Among the entries below, one stretch runs from the line that contains "let r := if" through the line that contains "def Seize.failedIn (z". Repeat that stretch exactly, ends included, and only that.

Source records:
Start of Block

/-- VSCAN: 0 sum, 1 max, 2 min. -/
def vecScan (f : VectorF) (cap : Cap) (a : BightArch) : VRes :=
  if typeBad f then vecBad cap a else
  match (match f.vc.toNat with | 0 => some (vAdd f.type) | 1 => some (vMax f.type) | 2 => some (vMin f.type) | _ => none) with
  | none => vecBad cap a
  | some op =>
    let arr := (scanList op (typeFp f) f a (List.range 512) none).toArray
    vecWrite f a (typeFp f) true (fun l => ((arr[l]?).getD none).getD Lane.zero) never never

/-- The reductions of R103, by VC[3:0]. -/
inductive RedKind where
  | sum | product | max | min | argmax | argmin | mean | count | any | all | and | or | xor
  deriving DecidableEq, Repr

def redKind (c : Nat) : Option RedKind :=
  match c with
  | 0 => some .sum | 1 => some .product | 2 => some .max | 3 => some .min | 4 => some .argmax | 5 => some .argmin
  | 6 => some .mean | 7 => some .count | 8 => some .any | 9 => some .all | 10 => some .and | 11 => some .or | 12 => some .xor
  | _ => none

/-- The result of an empty reduction (R47). `t` is the TYPE, 2 for a predicate source. -/
def redEmpty (k : RedKind) (t : BitVec 2) : Word32 :=
  match k with
  | .sum => 0#32
  | .product => if t = 0#2 then fpOne else 1#32
  | .max => if t = 0#2 then fpInf true else if t = 1#2 then 0x80000000#32 else 0#32
  | .min => if t = 0#2 then fpInf false else if t = 1#2 then 0x7FFFFFFF#32 else 0xFFFFFFFF#32
  | .mean => if t = 0#2 then fpNaN else 0#32
  | .argmax => 0xFFFFFFFF#32
  | .argmin => 0xFFFFFFFF#32
  | .count => 0#32
  | .any => 0#32
  | .all => 1#32
  | .and => 0xFFFFFFFF#32
  | .or => 0#32
  | .xor => 0#32

/-- The key by which argmax orders elements: a NaN above every number, +0 above -0 (R46). -/
def argKey (t : BitVec 2) (x : Word32) (nanHigh : Bool) : Int :=
  if t = 0#2 then (if fpIsNaN x then (if nanHigh then 2 ^ 40 else -(2 ^ 40)) else fpKey x)
  else if t = 1#2 then x.toInt else (x.toNat : Int)

/-- The non-zero test of count, any and all (R46). -/
def redNonzero (t : BitVec 2) (x : Word32) : Bool := if t = 0#2 then !fpIsZero x else x != 0#32

/-- The combination of two present elements for the plain reductions (R46). -/
def redOp (k : RedKind) (t : BitVec 2) : Word32 → Word32 → Word32 :=
  match k with
  | .product => vMul t
  | .max => vMax t
  | .min => vMin t
  | .and => fun a b => a &&& b
  | .or => fun a b => a ||| b
  | .xor => fun a b => a ^^^ b
  | _ => vAdd t

/-- The quotient of an integer mean: exact sum over count, truncated (R46). -/
def intMean (t : BitVec 2) (xs : List Word32) : Word32 :=
  if t = 1#2 then BitVec.ofInt 32 ((xs.foldl (fun (a : Int) (x : Word32) => a + x.toInt) 0).tdiv xs.length)
  else BitVec.ofNat 32 ((xs.foldl (fun (a : Nat) (x : Word32) => a + x.toNat) 0) / xs.length)

/-- The reduction of present elements `elem register lane` over `n` registers (R44 to R47): value and whether it is empty. -/
def reduceVal (k : RedKind) (t : BitVec 2) (n : Nat) (elem : Nat → Nat → Option Word32) : Word32 × Bool :=
  let all := (List.range n).flatMap (fun j => (List.range 512).filterMap (elem j))
  if all.isEmpty then (redEmpty k t, true) else
  let plain := fun (op : Word32 → Word32 → Word32) (g : Word32 → Word32) =>
    (reduceRegs op n (fun j l => (elem j l).map g)).getD 0#32
  let arg := fun (better : Int → Int → Bool) (hi : Bool) =>
    let c := fun (x y : Int × Nat) => if better y.1 x.1 then y else x
    match reduceRegs c n (fun j l => (elem j l).map (fun v => (argKey t v hi, 512 * j + l))) with
    | some r => BitVec.ofNat 32 r.2
    | none => 0xFFFFFFFF#32
  let one := fun (b : Bool) => if b then 1#32 else 0#32
  ((match k with
    | .argmax => arg (fun x y => decide (y < x)) true
    | .argmin => arg (fun x y => decide (x < y)) false
    | .mean => if t = 0#2 then fpDiv (plain fpAdd canon) (natToFp all.length) else intMean t all
    | .count => BitVec.ofNat 32 (all.countP (redNonzero t))
    | .any => one (all.any (redNonzero t))
    | .all => one (all.all (redNonzero t))
    | k => plain (redOp k t) (if t = 0#2 then canon else id)), false)

/-- Whether the kind yields a floating-point result of TYPE 0. -/
def redFp (k : RedKind) (t : BitVec 2) : Bool :=
  t == 0#2 && (match k with | .sum => true | .product => true | .max => true | .min => true | .mean => true | _ => false)

/-- The flag byte of R103: each condition of it on its own, by the values that the lanes hold. An empty reduction has no NaN in it, and its
result may be infinite (R47). -/
def redFlags (k : RedKind) (t : BitVec 2) (vals : List Word32) (v : Word32) (empty poison : Bool) : Byte :=
  if empty then flagByte false (redFp k t && fpIsInf v) false false true else
  flagByte ((t == 0#2 && vals.any fpIsNaN) || (redFp k t && fpIsNaN v))
    ((t == 0#2 && vals.any fpIsInf) || (redFp k t && fpIsInf v)) false poison false

/-- Whether a kind is reserved for the TYPE: and, or, xor are integer only (R103). -/
def redBad (k : RedKind) (t : BitVec 2) : Bool :=
  t == 0#2 && (match k with | .and => true | .or => true | .xor => true | _ => false)

/-- VRED (R103). -/
def vecRed (f : VectorF) (cap : Cap) (a : BightArch) : VRes :=
  let pred := f.aux.getLsbD 6
  if typeBad f && !pred then vecBad cap a else
  match redKind (f.vc.toNat % 16) with
  | none => vecBad cap a
  | some k =>
    let t := if pred then 2#2 else f.type
    if redBad k t then vecBad cap a else
    let n := if pred then 1 else f.aux.toNat % 64 + 1
    let act := activeLane a f.pred
    let lanes := Array.ofFn (fun i : Fin (n * 512) => a.lane (f.va.toNat + i.val / 512) (i.val % 512))
    let src := fun (j l : Nat) => if pred then Lane.ok (if (a.p (f.va.setWidth 4)).getLsbD l then 1#32 else 0#32)
      else (lanes[j * 512 + l]?).getD Lane.zero
    let elem := fun (j l : Nat) => if act l then some (src j l).val else none
    let present := (List.range n).flatMap (fun j => ((List.range 512).filter act).map (src j))
    let m := present.foldl (fun w x => w.worse x.mark) .clean
    let r := reduceVal k t n elem
    let fl := redFlags k t (present.map (fun x => x.val)) r.1 r.2 m.isBad
    ⟨((a.setV f.vd.toNat (fun _ => ⟨r.1, m⟩)).orServe (fl.setWidth 16)).fillOpt cap.entry (r.1.setWidth 64) fl, m⟩
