-- ==== Sys2Proof/Machine/Rotate.lean ====
section
/-!
DEFINITION. Key sets of regions: drawing one, keying a region, and rotating one page after page (R226, R234, R241, R247, R252).
-/

namespace Sys2Proof.Machine

/-- A drawn key set (R226). -/
def drawKeys (n : Nat) : KeySet := { kData := Config.draw n, h := (Config.draw (n + 1)).setWidth 128, kTree := Config.draw (n + 2) }

/-- A region as keying begins it: counters at 0, its tree and root built under a key set (R241). -/
def Seize.keying (k : KeySet) (t h : Nat) : Seize := { Seize.empty with keys := some k, root := Seize.empty.rootOf k t h }

/-- Keeps the entries of a store whose address satisfies `keep`. -/
def Mem.keepIf (m : Mem) (keep : Nat → Bool) : Mem := ⟨m.bytes.filter (fun e => keep e.1), m.marks.filter (fun e => keep (16 * e.1))⟩

/-- Pages of a region (R227). -/
def pageCount : Nat := 3417600

/-- A rotation of a region begins: its new key set is drawn (R247). -/
def Sys.startRotation (s : Sys) (t h : Nat) : Sys := (s.setRegion t h { s.region t h with rot := some (drawKeys s.free, 0) }).took 3

/-- The pages of a region that stand under the new set already. -/
def Seize.rotated (z : Seize) : Nat := (z.rot.map (fun r => r.2)).getD 0

/-- The pages `a .. a + n - 1` stand under the new set: their counters are 0, and their counter blocks have entered the new tree. -/
def Seize.rotatePages (z : Seize) (a n : Nat) : Seize :=
  let within := fun (page : Nat) => decide (a ≤ page) && decide (page < a + n)
  { z with
    majors := z.majors.delRange a n
    minors := z.minors.delRange (64 * a) (64 * n)
    held := z.held.filter (fun e => !(thimbleLevel e.1 == 0 && within (thimbleIndex e.1)))
    stuck := z.stuck.filter (fun p => !within p)
    failed := z.failed.filter (fun e => !(e.1 == 0xFF && within (e.2 / 64)))
    rot := z.rot.map (fun r => (r.1, a + n)) }

/-- What of a failing item lies in the pages `a .. a + n - 1`: first line and number of lines. -/
def failedLines (a n : Nat) (e : Nat × Nat) : Nat × Nat :=
  let r := if e.1 = 0xFF then (e.2, 1) else (64 * (e.2 * 8 ^ e.1), 64 * 8 ^ e.1)
  let lo := max r.1 (64 * a)
  (lo, min (r.1 + r.2) (64 * (a + n)) - lo)

/-- The items that fail as a rotation reads the pages `a .. a + n - 1` (R250). -/
def Seize.failedIn (z : Seize) (a n : Nat) : List (Nat × Nat) := z.failed.filter (fun e => (failedLines a n e).2 != 0)

/-- The lines of failing items are written poisoned, and their alarms are noted. -/
def Sys.poisonFailed (s : Sys) (t h a n : Nat) : Sys :=
  ((s.region t h).failedIn a n).foldl (fun s e =>
    let s := s.noteFail t h e.1 e.2
    let r := failedLines a n e
    (List.range r.2).foldl (fun s i => s.poisonLine t h (r.1 + i) 0 64 .poisoned) s) s

/-- The listed pages among `a .. a + n - 1` are written as zeros without poison; a slice keeps a line of theirs only where it is dirty. -/
def MemSys.zeroListed (m : MemSys) (z : Seize) (t h a n : Nat) : MemSys :=
  let gone := fun (page : Nat) => decide (a ≤ page) && decide (page < a + n) && z.listed page
  let dirty := fun (o : Nat) => t == 0 && (m.line h (o / 256)).dirty
  { m with
    data := m.data.keepIf (fun k => !(keyHank k == h && gone (keyOff k / 4096) && (keyKind k == t && !dirty (keyOff k) || t == 0 && keyKind k == 3)))
    cache := if t = 0 then m.cache.filter (fun e => !(e.1 / 2 ^ 26 == h && gone (e.1 % 2 ^ 26 / 16) && !e.2.dirty)) else m.cache }

/-- A rotation passes over the next `n` pages of its region: each is read under the old set and written under the new one. Poisoned lines
keep their mark; lines whose check fails are poisoned; lines in an unknown range are zeros (R247). -/
def Sys.rotatePages (s : Sys) (t h n : Nat) : Sys :=
  let a := (s.region t h).rotated
  let s := s.poisonFailed t h a n
  let z := s.region t h
  ({ s with mem := s.mem.zeroListed z t h a n }).setRegion t h (z.rotatePages a n)

/-- The last page is done: the new set is the region's, the old one is zeroised, the list of unknown ranges is empty. -/
def Seize.finishRotation (z : Seize) (t h : Nat) : Seize :=
  match z.rot with
  | none => z
  | some (k, _) => { z with keys := some k, rot := none, held := [], root := z.rootOf k t h, unknown := [], unknownAll := false, stuck := [], failed := [] }
def Sys.finishRotation (s : Sys) (t h : Nat) : Sys := s.setRegion t h ((s.region t h).finishRotation t h)

/-- The rest of a rotation that runs. -/
def Sys.restOfRotation (s : Sys) (t h : Nat) : Sys := (s.rotatePages t h (pageCount - (s.region t h).rotated)).finishRotation t h

/-- What the rest of a rotation will meet (R250). -/
def Sys.restMark (s : Sys) (t h : Nat) : Mark :=
  if ((s.region t h).failedIn (s.region t h).rotated (pageCount - (s.region t h).rotated)).isEmpty then .clean else .tagFail

/-- A whole rotation. -/
def Sys.rotate (s : Sys) (t h : Nat) : Sys := (s.startRotation t h).restOfRotation t h

end Sys2Proof.Machine
end

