/-- Bytes of a collective frame that a receive flow delivers in SEQ order (R275, R276). -/
def Sys.collTake (s : Sys) (c : Coll) (f : Nat) (fr : Frame) : Sys :=
  let p := c.plan
  let n := fr.payload.length
  let b := Blob.chunks fr.payload (mapMarks n fr.poison)
  let phase := fr.msg / 2 ^ 30
  let origin := fr.msg % 2 ^ 30
  if phase = 0 ∧ f = p.upRx ∧ p.kind ≤ 1 then
    let r := combineBlob p.op b c.own fr.offset
    let c := { c with reduced := c.reduced + n }
    if p.last then
      (if p.kind = 0 then let (s, c) := s.collWrite c fr.offset r (opFp p.op); s.setColl c
       else let (s, c) := s.collResult c fr.offset r; s.setColl c)
    else (s.sendColl c p.upTx 0 0 fr.offset r).setColl c
  else if phase = 1 ∧ p.kind = 1 ∧ (if p.fanRx ≠ noFlow then f = p.fanRx else f = p.downRx) then
    let (s, c) := s.collResult { c with resulted := c.resulted + n } fr.offset b
    s.setColl c
  else if phase = 1 ∧ p.kind = 3 ∧ (if p.fanRx ≠ noFlow then f = p.fanRx else f = p.upRx ∨ f = p.downRx) then
    let (s, c) := s.collWrite { c with resulted := c.resulted + n } fr.offset b false
    let s := if f = p.upRx ∧ !p.last ∧ p.fanRx = noFlow then s.sendColl c p.upTx 1 origin fr.offset b else s
    let s := if f = p.downRx ∧ p.pos ≠ 0 ∧ p.fanRx = noFlow then s.sendColl c p.downTx 1 origin fr.offset b else s
    (p.fans.foldl (fun s g => s.sendColl c g 1 origin fr.offset b) s).setColl c
  else if phase = 2 ∧ p.kind = 2 ∧ (f = p.upRx ∨ f = p.downRx) then
    let c := { c with gathered := tally c.gathered origin n }
    let (s, c) := s.collWrite c (origin * p.bytes + fr.offset) b false
    let s := if f = p.upRx ∧ !p.last then s.sendColl c p.upTx 2 origin fr.offset b else s
    let s := if f = p.downRx ∧ p.pos ≠ 0 then s.sendColl c p.downTx 2 origin fr.offset b else s
    s.setColl c
  else if phase = 1 ∧ p.ignored.contains f then s.setColl { c with passed := tally c.passed f n }
  else s

/-- Credit of consumed collective bytes: an ACK at once past half of the staging space (R269). -/
def Sys.collConsumed (s : Sys) (f n : Nat) : Sys :=
  let x := s.flow f
  let s := s.setFlow f { x with consumed := x.consumed + n }
  if x.slotBytes ≤ 2 * (x.consumed + n - x.consumedAck) then s.sendAck f else s

/-- A SLOW frame that a flow has delivered: a record, an event, and for an open collective once further in its direction (R279). -/
def Sys.slowTaken (s : Sys) (f : Nat) (fr : Frame) : Sys :=
  let x := s.flow f
  let b := fr.payload
  let s := s.logHawser (flowDie f) x.part 0x0403 (fieldN b 12 4) (fieldN b 0 4 + 2 ^ 32 * fieldN b 4 1) false
  let s := (s.event x.part 0x0003 (sliceB b 0 16)).opEvent 0x0003 (sliceB b 0 16)
  match s.collOf x.part (fieldN b 8 4) with
  | none => s
  | some c =>
    let fwd := fun (s : Sys) (g : Nat) => (s.openSends c.part [g]).foldl (fun s g => s.enqueue g [{ fr with seq := 0, collId := fieldN b 8 4 }]) s
    if f = c.plan.upRx then fwd s c.plan.upTx else if f = c.plan.downRx then fwd s c.plan.downTx else s

/-- Takes the staged frames of a collective that has begun; a staged ABORT ends it (R274, R279, R281, R282). -/
def Sys.unstage (s : Sys) (part id f : Nat) : Sys :=
  let x := s.flow f
  let mine := x.staged.filter (fun fr => fr.collId == id)
  let s := s.setFlow f { x with staged := x.staged.filter (fun fr => fr.collId != id) }
  mine.foldl (fun s fr => match s.collOf part id with
    | some c => if fr.kind = 2 then s.endColl c stPEER_LOST (fieldN fr.payload 4 4) else if fr.kind = 1 then s.slowTaken f fr
      else (s.collTake c f fr).collConsumed f fr.payload.length
    | none => if fr.kind = 1 then s.slowTaken f fr else s) s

End of Block

» TASK ANSWER
  let r := if e.1 = 0xFF then (e.2, 1) else (64 * (e.2 * 8 ^ e.1), 64 * 8 ^ e.1)
  let lo := max r.1 (64 * a)
  (lo, min (r.1 + r.2) (64 * (a + n)) - lo)

/-- The items that fail as a rotation reads the pages `a .. a + n - 1` (R250). -/
def Seize.failedIn (z : Seize) (a n : Nat) : List (Nat × Nat) := z.failed.filter (fun e => (failedLines a n e).2 != 0)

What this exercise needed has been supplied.